Justin had a bread crumb battered fish on rice with accompanying pickles. I ordered Ika (squid ) which turned out to be sashimi, raw, instead of grilled as I had hoped. But luckily I also ordered a delicious meal with a scallop shell filled with fresh seafood simmered in a miso broth, with sides of rice and miso. It was all so fresh and delicious! The raw squid was perfectly fresh and tasty, for what it was- but I don't especially like the slippery, chewy texture of raw squid, so we didn't eat all of it. The meals though, were extraordinarily delicious. I was amazed with my seafood dish- it had all my favorite things, including fresh scallops and simmered squid. We left feeling very full and happily well fed, and as though we'd stumbled onto a very special, very authentically Japanese gourmet experience.
The only thing was- to be perfectly honest, we felt downright filthy. We hadn't had access to a shower at our campground, and the last time we had any kind of bath was at the sulfuric open air hot springs. We kept sniffing and worrying that we didn't smell too pretty- my jacket was saturated with the smell of woodsmoke, and we were feeling desperate. So, we decided to steel ourselves for a real cultural experience, and try going to a public bath/ onsen. We saw one on our touring map, and since we'd had such a great experience at the recommended restaurant, we thought we'd try a highly recommended public bath. We pulled in, and I almost decided to stay in the car. It looked like an ugly, rather rundown 1970s style school building. I wasn't too sure about the whole public bath thing anyway, and I had been hoping for something that looked new, modern, and very very clean. Instead, there was this place. The parking lot was packed with cars though, and we really were very grubby.
We grabbed our towels and bath soaps and went in. No one was at the counter, but we saw an automatic ticket vending machine. It only cost 120 yen per adult for a ticket! A grizzly old man bought his ticket and went in to the men's curtain. We looked at each other, and bought our tickets. We waved goodbye, and separated, going into our gendered changing rooms. I walked in and there were about twelve old Japanese ladies sitting on benches, chatting and gossiping with each other- most of them naked. I felt like everyone was staring at me, possibly hostilely, but I squared my jaw, and went over to the shelves where clothing was put. I started to put my things on a shelf. It was surrounded by baskets, but I was too nervous to find one myself. An old grandmother leaned down to me and said, very kindly, in Japanese, 'Here, take one of these baskets,'giving me one before she left. I thanked her and changed out of my clothes, and wrapped a towel around myself.

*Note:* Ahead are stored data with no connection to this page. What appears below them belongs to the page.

-- ==== Sys2Proof/Laws/Frames.lean ====
section
/-! SUPPORT. Which blocks each shared operation leaves alone: one lemma per operation and block, so that no proof
unfolds an operation for a block it does not touch. -/

namespace Sys2Proof.Machine

/-! ### Part.settleThermostat -/

@[simp] theorem Part.settleThermostat_station (p : Part) : p.settleThermostat.station = p.station := by
  unfold Part.settleThermostat; (try dsimp only); repeat' split
  all_goals simp
@[simp] theorem Part.settleThermostat_line (p : Part) : p.settleThermostat.line = p.line := by
  unfold Part.settleThermostat; (try dsimp only); repeat' split
  all_goals simp
@[simp] theorem Part.settleThermostat_roster (p : Part) : p.settleThermostat.roster = p.roster := by
  unfold Part.settleThermostat; (try dsimp only); repeat' split
  all_goals simp
@[simp] theorem Part.settleThermostat_ctl (p : Part) : p.settleThermostat.ctl = p.ctl := by
  unfold Part.settleThermostat; (try dsimp only); repeat' split
  all_goals simp
@[simp] theorem Part.settleThermostat_cyc (p : Part) : p.settleThermostat.cyc = p.cyc := by
  unfold Part.settleThermostat; (try dsimp only); repeat' split
  all_goals simp
@[simp] theorem Part.settleThermostat_sup (p : Part) : p.settleThermostat.sup = p.sup := by
  unfold Part.settleThermostat; (try dsimp only); repeat' split
  all_goals simp
@[simp] theorem Part.settleThermostat_jrn (p : Part) : p.settleThermostat.jrn = p.jrn := by
  unfold Part.settleThermostat; (try dsimp only); repeat' split
  all_goals simp
@[simp] theorem Part.settleThermostat_port (p : Part) : p.settleThermostat.port = p.port := by
  unfold Part.settleThermostat; (try dsimp only); repeat' split
  all_goals simp
@[simp] theorem Part.settleThermostat_ntc (p : Part) : p.settleThermostat.ntc = p.ntc := by
  unfold Part.settleThermostat; (try dsimp only); repeat' split
  all_goals simp
@[simp] theorem Part.settleThermostat_inp (p : Part) : p.settleThermostat.inp = p.inp := by
  unfold Part.settleThermostat; (try dsimp only); repeat' split
  all_goals simp
@[simp] theorem Part.settleThermostat_res (p : Part) : p.settleThermostat.res = p.res := by
  unfold Part.settleThermostat; (try dsimp only); repeat' split
  all_goals simp
@[simp] theorem Part.settleThermostat_pins (p : Part) : p.settleThermostat.pins = p.pins := by
  unfold Part.settleThermostat; (try dsimp only); repeat' split
  all_goals simp
@[simp] theorem Part.settleThermostat_freeCount (p : Part) : p.settleThermostat.freeCount = p.freeCount := by
  unfold Part.settleThermostat; (try dsimp only); repeat' split
  all_goals simp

I walked into the bathing room, and went against the wall to one of the shower heads, propped halfway up the wall. I sat down on one of the wooden stools and proceeded to take an awkward shower, periodically filling a wooden bucket with water from the water faucet beneath the shower head, and dumping it over my head. Other women were lined up against the walls, bathing before they got into the large, hot bathing pools. There was a small square bath in the floor to my right, that made me think of a roman bath, like there should have been a Grecian statue above it. The place felt worn, and well used, but the water was silky and smooth, strangely so. Behind me there were baths- varying shallow rectangular pools. There was an old lady in one of the rectangular pools, turning over and over in the water like a salmon swimming upstream. It felt so good to get clean. After my thorough shower, I went and wrapped my towel around me and sat with my legs in the small square pool. It was so hot, and revitalizing.

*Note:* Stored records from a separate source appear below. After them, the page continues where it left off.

/-! #### The shared updates -/

/-- A part that has lost its blocks, or that begins a reset path, knows no newest slot and holds start values. -/
theorem Part.inRange_of_start {p : Part} (hline : p.line = LineUnit.start) (hroster : p.roster = Roster.start)
    (hcyc : p.cyc = Cycle.start) (hctl : p.ctl = Controller.start) (hnewest : p.jrn.newest = none)
    (hoperation : p.jrn.operation = none) (hdecided : p.res.decided = false) : p.InRange := by
  refine ⟨⟨?_, ?_, fun _ => ⟨hnewest, hoperation, hdecided, by rw [hctl]; rfl⟩⟩, ?_, ?_, ?_⟩
  · simp [Part.NewestValid, hnewest]
  · simp [Journal.NewestSpared, hoperation]
  · rw [Part.HeldInRange, hroster]; decide
  · rw [Part.WantsInRange, hcyc]; exact ⟨nofun, by decide, nofun⟩
  · rw [hline]; exact ⟨nofun, nofun⟩

theorem Part.inRange_kept : Part.Kept Part.InRange where
  setGate h _ := ⟨h.journal, h.held, h.wants, h.frames⟩
  setSup h _ := ⟨h.journal, h.held, h.wants, h.frames⟩
  setPort h _ := ⟨h.journal, h.held, h.wants, h.frames⟩
  setInp h _ := ⟨h.journal, h.held, h.wants, h.frames⟩
  setPins h _ := ⟨h.journal, h.held, h.wants, h.frames⟩
  setFreeCount h _ := ⟨h.journal, h.held, h.wants, h.frames⟩
  setLine := by
    intro p h l hsent hreceived _
    refine h.setLine ⟨?_, ?_⟩
    · obtain e | e := hsent <;> rw [e]
      exacts [h.frames.1, nofun]
    · obtain e | e := hreceived <;> rw [e]
      exacts [h.frames.2, nofun]
  setCyc h := h.setCyc
  setShed h _ := h.setCtl rfl
  enterStanding h _ := h.setCtl rfl
  notify h _ := ⟨h.journal, h.held, h.wants, h.frames⟩
  requestCheckpoint h := h.requestCheckpoint
  settle h := h.settle
  start hline hroster hcyc hctl _ hnewest hoperation hdecided :=
    Part.inRange_of_start hline hroster hcyc hctl hnewest hoperation hdecided

theorem Part.InRange.setNtc {p : Part} (h : p.InRange) (q : NoticeQueue) : Part.InRange { p with ntc := q } :=
  ⟨h.journal, h.held, h.wants, h.frames⟩

/-- A configuration is set only when the start read is over. -/
theorem Part.InRange.setConfig {p : Part} (h : p.InRange) (c : Option Configuration)
    (hc : p.jrn.startRead = true → c = none) : (p.setConfig c).InRange := by
  obtain ⟨⟨hvalid, hspared, hstart⟩, hheld, hwants, hframes⟩ := h
  refine Part.inRange_kept.excessCheck ⟨⟨hvalid, hspared, fun k => ?_⟩, hheld, hwants, hframes⟩
  obtain ⟨hnewest, hoperation, hdecided, -⟩ := hstart k
  exact ⟨hnewest, hoperation, hdecided, hc k⟩

/-! #### The start read and the resume decision -/

theorem Slot.eq_of_validRecord {s : Slot} {own : Station} {r : Record} (h : s.validRecord own = some r) :
    s = .record r ∧ r.inRange := by
  unfold Slot.validRecord at h
  split at h
  · split at h
    · next c =>
      obtain ⟨-, hrange, -⟩ := c
      obtain rfl := Option.some.inj h
      exact ⟨rfl, hrange⟩
    · cases h
  · cases h
  · cases h

/-- What the start read chooses is valid (08, R141). -/
theorem Journal.validRecord_of_chosen {j : Journal} {own : Station} {n : SlotName} {r : Record}
    (h : j.chosen own = some (n, r)) : (j.slot n).validRecord own = some r := by
  unfold Journal.chosen at h
  split at h
  · next ha hb =>
    split at h
    · cases h; exact hb
    · cases h; exact ha
  · next ha hb => cases h; exact ha
  · next ha hb => cases h; exact hb
  · cases h

/-- The newest slot, if there is one, holds a valid record of this station with the newest sequence. -/
theorem Part.newestValid_iff {p : Part} : p.NewestValid ↔ ∀ n, p.jrn.newest = some n →
    ∃ r, (p.jrn.slot n).validRecord p.station = some r ∧ p.jrn.newestSequence = some r.sequence := by
  unfold Part.NewestValid
  cases hn : p.jrn.newest with
  | none => simp
  | some n =>
    cases hr : (p.jrn.slot n).validRecord p.station with
    | none => simp [hr]
    | some r => simp [hr]

theorem Part.InRange.completeStartRead {p : Part} (h : p.InRange) (hread : p.jrn.startRead = true) :
    p.completeStartRead.InRange := by
  obtain ⟨-, hnone, -, -⟩ := h.of_startRead hread
  have k : Part.InRange { p with jrn := { p.jrn with
      newest := (p.jrn.chosen p.station).map (·.1)
      newestSequence := (p.jrn.chosen p.station).map (·.2.sequence)
      tornA := p.jrn.slotA.isTorn
      tornB := p.jrn.slotB.isTorn
      startRead := false
      elapsed := 0 } } := by
    refine h.setJrn ⟨Part.newestValid_iff.mpr fun n hn => ?_, ?_, nofun⟩
    · obtain ⟨⟨m, r⟩, hc, rfl⟩ := Option.map_eq_some_iff.mp hn
      exact ⟨r, Journal.validRecord_of_chosen hc, by simp [hc]⟩
    · simp [Journal.NewestSpared, hnone]
  exact Part.Kept.ite (fun _ => k) fun _ => Part.inRange_kept.notify k _

theorem Part.completeStartRead_startRead (p : Part) : p.completeStartRead.jrn.startRead = false := by
  unfold Part.completeStartRead
  dsimp only
  split <;> rfl

theorem Part.finishStartRead_startRead (p : Part) : p.finishStartRead.jrn.startRead = false := by
  unfold Part.finishStartRead
  dsimp only
  split
  · simpa using p.completeStartRead_startRead
  · exact p.completeStartRead_startRead

theorem Part.InRange.finishStartRead {p : Part} (h : p.InRange) (hread : p.jrn.startRead = true) :
    p.finishStartRead.InRange :=
  Part.Kept.ite (fun _ => Part.inRange_kept.answer (h.completeStartRead hread) _ _) fun _ => h.completeStartRead hread

theorem Part.InRange.newestRecord_inRange {p : Part} (h : p.InRange) {r : Record}
    (hr : p.jrn.newestRecord = some r) : r.inRange := by
  unfold Journal.newestRecord at hr
  split at hr
  · cases hr
  · next n hn =>
    obtain ⟨x, hx, -⟩ := Part.newestValid_iff.mp h.journal.1 n hn
    obtain ⟨hslot, hrange⟩ := Slot.eq_of_validRecord hx
    rw [hslot] at hr
    obtain rfl := Option.some.inj hr
    exact hrange

theorem Cycle.placed_program (r : Record) (x : Placement) : (Cycle.placed r x).program = r.program := by
  cases x with
  | asRecorded => simp only [Cycle.placed]; split <;> rfl
  | continued => rfl
  | ended => rfl

theorem Cycle.placed_heatWant (r : Record) (x : Placement) : (Cycle.placed r x).heatWant = 0 := by
  cases x with
  | asRecorded => simp only [Cycle.placed]; split <;> rfl
  | continued => rfl
  | ended => rfl

theorem Cycle.placed_laneWant (r : Record) (x : Placement) : (Cycle.placed r x).laneWant = none := by
  cases x with
  | asRecorded => simp only [Cycle.placed]; split <;> rfl
  | continued => rfl
  | ended => rfl

/-- The engine a record gives is in range when the record is. -/
theorem Part.InRange.setPlaced {p : Part} (h : p.InRange) {r : Record} (hr : r.inRange) (x : Placement) :
    Part.InRange { p with cyc := Cycle.placed r x } := by
  obtain ⟨-, hprogram, -⟩ := hr
  refine ⟨h.journal, h.held, ?_, h.frames⟩
  rw [Part.WantsInRange, Cycle.placed_program, Cycle.placed_heatWant, Cycle.placed_laneWant]
  exact ⟨hprogram, by omega, nofun⟩

theorem Part.InRange.takeCheckpointConfig {p : Part} (h : p.InRange) (hread : p.jrn.startRead = false) (r : Record) :
    (p.takeCheckpointConfig r).InRange := by
  have k := h.setConfig (some r.config) fun hr => absurd hr (by simp [hread])
  exact Part.Kept.ite (fun _ => Part.inRange_kept.enterStanding k _) fun _ => k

Finally, I was ready to get out of there- it had been a lot of pressure, being the surrounded by old timers, all wondering what I was doing there. I went back into the ladies dressing room, a room full of half dressed and undressed old ladies, still gossiping and chatting with each other. I scurried to get dressed and left the room, feeling relief at making my escape. I sat on one of the long, low benches and stared at the tv with a farm lady in apron and bonnet who was also waiting. Finally, I got bored and wandered to the door when I saw a white, long haired cat out there. I followed the cat and was trying to say hi to it in Japanese when I noticed it was missing a big chunk of hair on its neck. Uncomfortable at seeing another neglected pet, I went back inside to wait for Justin. He came out at last and we were back on the road. Apparently the old men on his side were the jovial, welcoming type, and had welcomed him cheerfully.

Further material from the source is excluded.